__WORK REQUEST__
The answer should contain all of the records below, each one copied word for word.

(Collected data entries)
──────
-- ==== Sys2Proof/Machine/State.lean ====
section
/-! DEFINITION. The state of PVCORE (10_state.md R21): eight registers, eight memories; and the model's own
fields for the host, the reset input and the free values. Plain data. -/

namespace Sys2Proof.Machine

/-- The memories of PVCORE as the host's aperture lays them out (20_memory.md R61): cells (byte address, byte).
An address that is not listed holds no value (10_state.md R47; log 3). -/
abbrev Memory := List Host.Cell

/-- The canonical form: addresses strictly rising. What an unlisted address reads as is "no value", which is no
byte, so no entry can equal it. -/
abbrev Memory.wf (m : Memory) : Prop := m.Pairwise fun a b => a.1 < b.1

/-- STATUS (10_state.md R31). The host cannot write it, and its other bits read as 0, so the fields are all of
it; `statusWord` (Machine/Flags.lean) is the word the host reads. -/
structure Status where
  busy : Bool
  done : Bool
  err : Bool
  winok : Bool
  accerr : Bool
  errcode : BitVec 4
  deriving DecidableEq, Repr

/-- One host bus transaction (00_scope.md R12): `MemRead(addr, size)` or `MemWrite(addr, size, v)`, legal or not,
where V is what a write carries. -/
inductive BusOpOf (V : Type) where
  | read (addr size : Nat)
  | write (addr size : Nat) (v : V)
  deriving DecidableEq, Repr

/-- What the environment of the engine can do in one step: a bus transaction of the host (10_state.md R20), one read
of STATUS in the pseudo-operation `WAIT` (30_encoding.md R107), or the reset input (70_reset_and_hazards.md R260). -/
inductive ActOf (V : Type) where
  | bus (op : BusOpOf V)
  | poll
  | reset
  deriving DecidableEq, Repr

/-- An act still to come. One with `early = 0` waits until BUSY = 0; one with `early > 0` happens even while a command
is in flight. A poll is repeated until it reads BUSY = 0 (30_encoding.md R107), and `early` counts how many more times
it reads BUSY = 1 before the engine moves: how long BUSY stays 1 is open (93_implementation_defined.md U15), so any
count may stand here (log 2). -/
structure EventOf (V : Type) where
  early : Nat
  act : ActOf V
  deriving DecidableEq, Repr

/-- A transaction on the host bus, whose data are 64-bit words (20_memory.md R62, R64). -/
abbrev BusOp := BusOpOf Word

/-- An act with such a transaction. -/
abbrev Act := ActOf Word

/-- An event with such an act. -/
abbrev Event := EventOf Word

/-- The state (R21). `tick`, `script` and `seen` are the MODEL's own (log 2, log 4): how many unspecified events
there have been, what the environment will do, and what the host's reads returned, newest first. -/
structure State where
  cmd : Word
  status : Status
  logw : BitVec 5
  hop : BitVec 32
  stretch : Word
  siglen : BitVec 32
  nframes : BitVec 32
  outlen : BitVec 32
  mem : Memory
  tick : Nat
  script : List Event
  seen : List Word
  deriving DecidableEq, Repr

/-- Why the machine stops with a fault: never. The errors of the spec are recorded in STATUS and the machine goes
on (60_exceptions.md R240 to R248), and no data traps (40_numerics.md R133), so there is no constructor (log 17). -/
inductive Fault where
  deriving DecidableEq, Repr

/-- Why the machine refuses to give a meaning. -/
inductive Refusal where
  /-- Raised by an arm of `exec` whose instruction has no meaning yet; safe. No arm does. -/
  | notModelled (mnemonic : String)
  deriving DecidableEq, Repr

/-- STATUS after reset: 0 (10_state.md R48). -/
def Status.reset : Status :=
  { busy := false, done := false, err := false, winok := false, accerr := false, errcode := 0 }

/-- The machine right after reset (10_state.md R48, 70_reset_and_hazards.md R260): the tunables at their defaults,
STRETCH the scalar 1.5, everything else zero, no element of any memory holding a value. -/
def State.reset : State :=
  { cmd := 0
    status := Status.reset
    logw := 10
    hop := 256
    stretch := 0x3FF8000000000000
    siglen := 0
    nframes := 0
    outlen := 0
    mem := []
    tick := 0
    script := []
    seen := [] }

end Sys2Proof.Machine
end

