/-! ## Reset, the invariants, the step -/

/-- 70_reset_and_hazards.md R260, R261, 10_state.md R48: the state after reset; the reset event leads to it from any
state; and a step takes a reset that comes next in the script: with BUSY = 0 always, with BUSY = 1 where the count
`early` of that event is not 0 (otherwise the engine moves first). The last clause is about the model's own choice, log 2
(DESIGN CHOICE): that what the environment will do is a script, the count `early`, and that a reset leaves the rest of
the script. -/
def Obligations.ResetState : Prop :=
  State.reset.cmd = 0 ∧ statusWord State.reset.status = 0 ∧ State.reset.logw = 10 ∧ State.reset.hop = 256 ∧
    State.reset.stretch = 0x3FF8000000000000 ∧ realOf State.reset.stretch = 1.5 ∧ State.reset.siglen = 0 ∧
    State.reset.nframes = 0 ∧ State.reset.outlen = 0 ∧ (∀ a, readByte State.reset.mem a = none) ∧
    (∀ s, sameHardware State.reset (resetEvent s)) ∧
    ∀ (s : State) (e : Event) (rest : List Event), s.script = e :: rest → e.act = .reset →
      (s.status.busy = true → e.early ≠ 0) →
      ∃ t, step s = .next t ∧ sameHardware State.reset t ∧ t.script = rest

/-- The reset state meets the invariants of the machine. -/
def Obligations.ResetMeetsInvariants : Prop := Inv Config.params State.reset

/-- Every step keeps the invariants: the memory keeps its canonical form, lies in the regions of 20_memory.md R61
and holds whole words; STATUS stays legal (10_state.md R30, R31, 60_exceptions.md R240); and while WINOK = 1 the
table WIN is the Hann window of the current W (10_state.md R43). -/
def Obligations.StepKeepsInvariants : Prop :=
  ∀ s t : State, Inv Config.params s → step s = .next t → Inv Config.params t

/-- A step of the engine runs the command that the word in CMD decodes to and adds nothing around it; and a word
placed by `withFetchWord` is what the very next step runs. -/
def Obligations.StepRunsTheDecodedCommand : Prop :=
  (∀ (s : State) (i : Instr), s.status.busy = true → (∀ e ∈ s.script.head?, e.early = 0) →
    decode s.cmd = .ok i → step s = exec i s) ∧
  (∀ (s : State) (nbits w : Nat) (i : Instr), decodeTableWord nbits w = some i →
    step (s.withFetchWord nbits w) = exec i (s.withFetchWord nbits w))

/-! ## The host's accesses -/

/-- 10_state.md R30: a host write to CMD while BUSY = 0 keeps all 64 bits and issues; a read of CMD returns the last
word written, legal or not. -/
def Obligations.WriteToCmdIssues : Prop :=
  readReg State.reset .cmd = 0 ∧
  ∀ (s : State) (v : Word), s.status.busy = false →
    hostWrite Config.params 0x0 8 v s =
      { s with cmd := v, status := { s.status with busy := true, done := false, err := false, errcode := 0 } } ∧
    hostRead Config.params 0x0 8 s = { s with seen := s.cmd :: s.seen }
──────
__FINAL ANSWER__
-- ==== Sys2Proof/Machine/State.lean ====
section
/-! DEFINITION. The state of PVCORE (10_state.md R21): eight registers, eight memories; and the model's own
fields for the host, the reset input and the free values. Plain data. -/

namespace Sys2Proof.Machine

/-- The memories of PVCORE as the host's aperture lays them out (20_memory.md R61): cells (byte address, byte).
An address that is not listed holds no value (10_state.md R47; log 3). -/
abbrev Memory := List Host.Cell

/-- The canonical form: addresses strictly rising. What an unlisted address reads as is "no value", which is no
byte, so no entry can equal it. -/
abbrev Memory.wf (m : Memory) : Prop := m.Pairwise fun a b => a.1 < b.1

/-- STATUS (10_state.md R31). The host cannot write it, and its other bits read as 0, so the fields are all of
it; `statusWord` (Machine/Flags.lean) is the word the host reads. -/
structure Status where
  busy : Bool
  done : Bool
  err : Bool
  winok : Bool
  accerr : Bool
  errcode : BitVec 4
  deriving DecidableEq, Repr

/-- One host bus transaction (00_scope.md R12): `MemRead(addr, size)` or `MemWrite(addr, size, v)`, legal or not,
where V is what a write carries. -/
inductive BusOpOf (V : Type) where
  | read (addr size : Nat)
  | write (addr size : Nat) (v : V)
  deriving DecidableEq, Repr

/-- What the environment of the engine can do in one step: a bus transaction of the host (10_state.md R20), one read
of STATUS in the pseudo-operation `WAIT` (30_encoding.md R107), or the reset input (70_reset_and_hazards.md R260). -/
inductive ActOf (V : Type) where
  | bus (op : BusOpOf V)
  | poll
  | reset
  deriving DecidableEq, Repr

/-- An act still to come. One with `early = 0` waits until BUSY = 0; one with `early > 0` happens even while a command
is in flight. A poll is repeated until it reads BUSY = 0 (30_encoding.md R107), and `early` counts how many more times
it reads BUSY = 1 before the engine moves: how long BUSY stays 1 is open (93_implementation_defined.md U15), so any
count may stand here (log 2). -/
structure EventOf (V : Type) where
  early : Nat
  act : ActOf V
  deriving DecidableEq, Repr

/-- A transaction on the host bus, whose data are 64-bit words (20_memory.md R62, R64). -/
abbrev BusOp := BusOpOf Word

/-- An act with such a transaction. -/
abbrev Act := ActOf Word

/-- An event with such an act. -/
abbrev Event := EventOf Word

/-- The state (R21). `tick`, `script` and `seen` are the MODEL's own (log 2, log 4): how many unspecified events
there have been, what the environment will do, and what the host's reads returned, newest first. -/
structure State where
  cmd : Word
  status : Status
  logw : BitVec 5
  hop : BitVec 32
  stretch : Word
  siglen : BitVec 32
  nframes : BitVec 32
  outlen : BitVec 32
  mem : Memory
  tick : Nat
  script : List Event
  seen : List Word
  deriving DecidableEq, Repr

/-- Why the machine stops with a fault: never. The errors of the spec are recorded in STATUS and the machine goes
on (60_exceptions.md R240 to R248), and no data traps (40_numerics.md R133), so there is no constructor (log 17). -/
inductive Fault where
  deriving DecidableEq, Repr

/-- Why the machine refuses to give a meaning. -/
inductive Refusal where
  /-- Raised by an arm of `exec` whose instruction has no meaning yet; safe. No arm does. -/
  | notModelled (mnemonic : String)
  deriving DecidableEq, Repr

/-- STATUS after reset: 0 (10_state.md R48). -/
def Status.reset : Status :=
  { busy := false, done := false, err := false, winok := false, accerr := false, errcode := 0 }

/-- The machine right after reset (10_state.md R48, 70_reset_and_hazards.md R260): the tunables at their defaults,
STRETCH the scalar 1.5, everything else zero, no element of any memory holding a value. -/
def State.reset : State :=
  { cmd := 0
    status := Status.reset
    logw := 10
    hop := 256
    stretch := 0x3FF8000000000000
    siglen := 0
    nframes := 0
    outlen := 0
    mem := []
    tick := 0
    script := []
    seen := [] }

end Sys2Proof.Machine
end

/-! ## Reset, the invariants, the step -/

/-- 70_reset_and_hazards.md R260, R261, 10_state.md R48: the state after reset; the reset event leads to it from any
state; and a step takes a reset that comes next in the script: with BUSY = 0 always, with BUSY = 1 where the count
`early` of that event is not 0 (otherwise the engine moves first). The last clause is about the model's own choice, log 2
(DESIGN CHOICE): that what the environment will do is a script, the count `early`, and that a reset leaves the rest of
the script. -/
def Obligations.ResetState : Prop :=
  State.reset.cmd = 0 ∧ statusWord State.reset.status = 0 ∧ State.reset.logw = 10 ∧ State.reset.hop = 256 ∧
    State.reset.stretch = 0x3FF8000000000000 ∧ realOf State.reset.stretch = 1.5 ∧ State.reset.siglen = 0 ∧
    State.reset.nframes = 0 ∧ State.reset.outlen = 0 ∧ (∀ a, readByte State.reset.mem a = none) ∧
    (∀ s, sameHardware State.reset (resetEvent s)) ∧
    ∀ (s : State) (e : Event) (rest : List Event), s.script = e :: rest → e.act = .reset →
      (s.status.busy = true → e.early ≠ 0) →
      ∃ t, step s = .next t ∧ sameHardware State.reset t ∧ t.script = rest

/-- The reset state meets the invariants of the machine. -/
def Obligations.ResetMeetsInvariants : Prop := Inv Config.params State.reset

/-- Every step keeps the invariants: the memory keeps its canonical form, lies in the regions of 20_memory.md R61
and holds whole words; STATUS stays legal (10_state.md R30, R31, 60_exceptions.md R240); and while WINOK = 1 the
table WIN is the Hann window of the current W (10_state.md R43). -/
def Obligations.StepKeepsInvariants : Prop :=
  ∀ s t : State, Inv Config.params s → step s = .next t → Inv Config.params t

/-- A step of the engine runs the command that the word in CMD decodes to and adds nothing around it; and a word
placed by `withFetchWord` is what the very next step runs. -/
def Obligations.StepRunsTheDecodedCommand : Prop :=
  (∀ (s : State) (i : Instr), s.status.busy = true → (∀ e ∈ s.script.head?, e.early = 0) →
    decode s.cmd = .ok i → step s = exec i s) ∧
  (∀ (s : State) (nbits w : Nat) (i : Instr), decodeTableWord nbits w = some i →
    step (s.withFetchWord nbits w) = exec i (s.withFetchWord nbits w))

/-! ## The host's accesses -/

/-- 10_state.md R30: a host write to CMD while BUSY = 0 keeps all 64 bits and issues; a read of CMD returns the last
word written, legal or not. -/
def Obligations.WriteToCmdIssues : Prop :=
  readReg State.reset .cmd = 0 ∧
  ∀ (s : State) (v : Word), s.status.busy = false →
    hostWrite Config.params 0x0 8 v s =
      { s with cmd := v, status := { s.status with busy := true, done := false, err := false, errcode := 0 } } ∧
    hostRead Config.params 0x0 8 s = { s with seen := s.cmd :: s.seen }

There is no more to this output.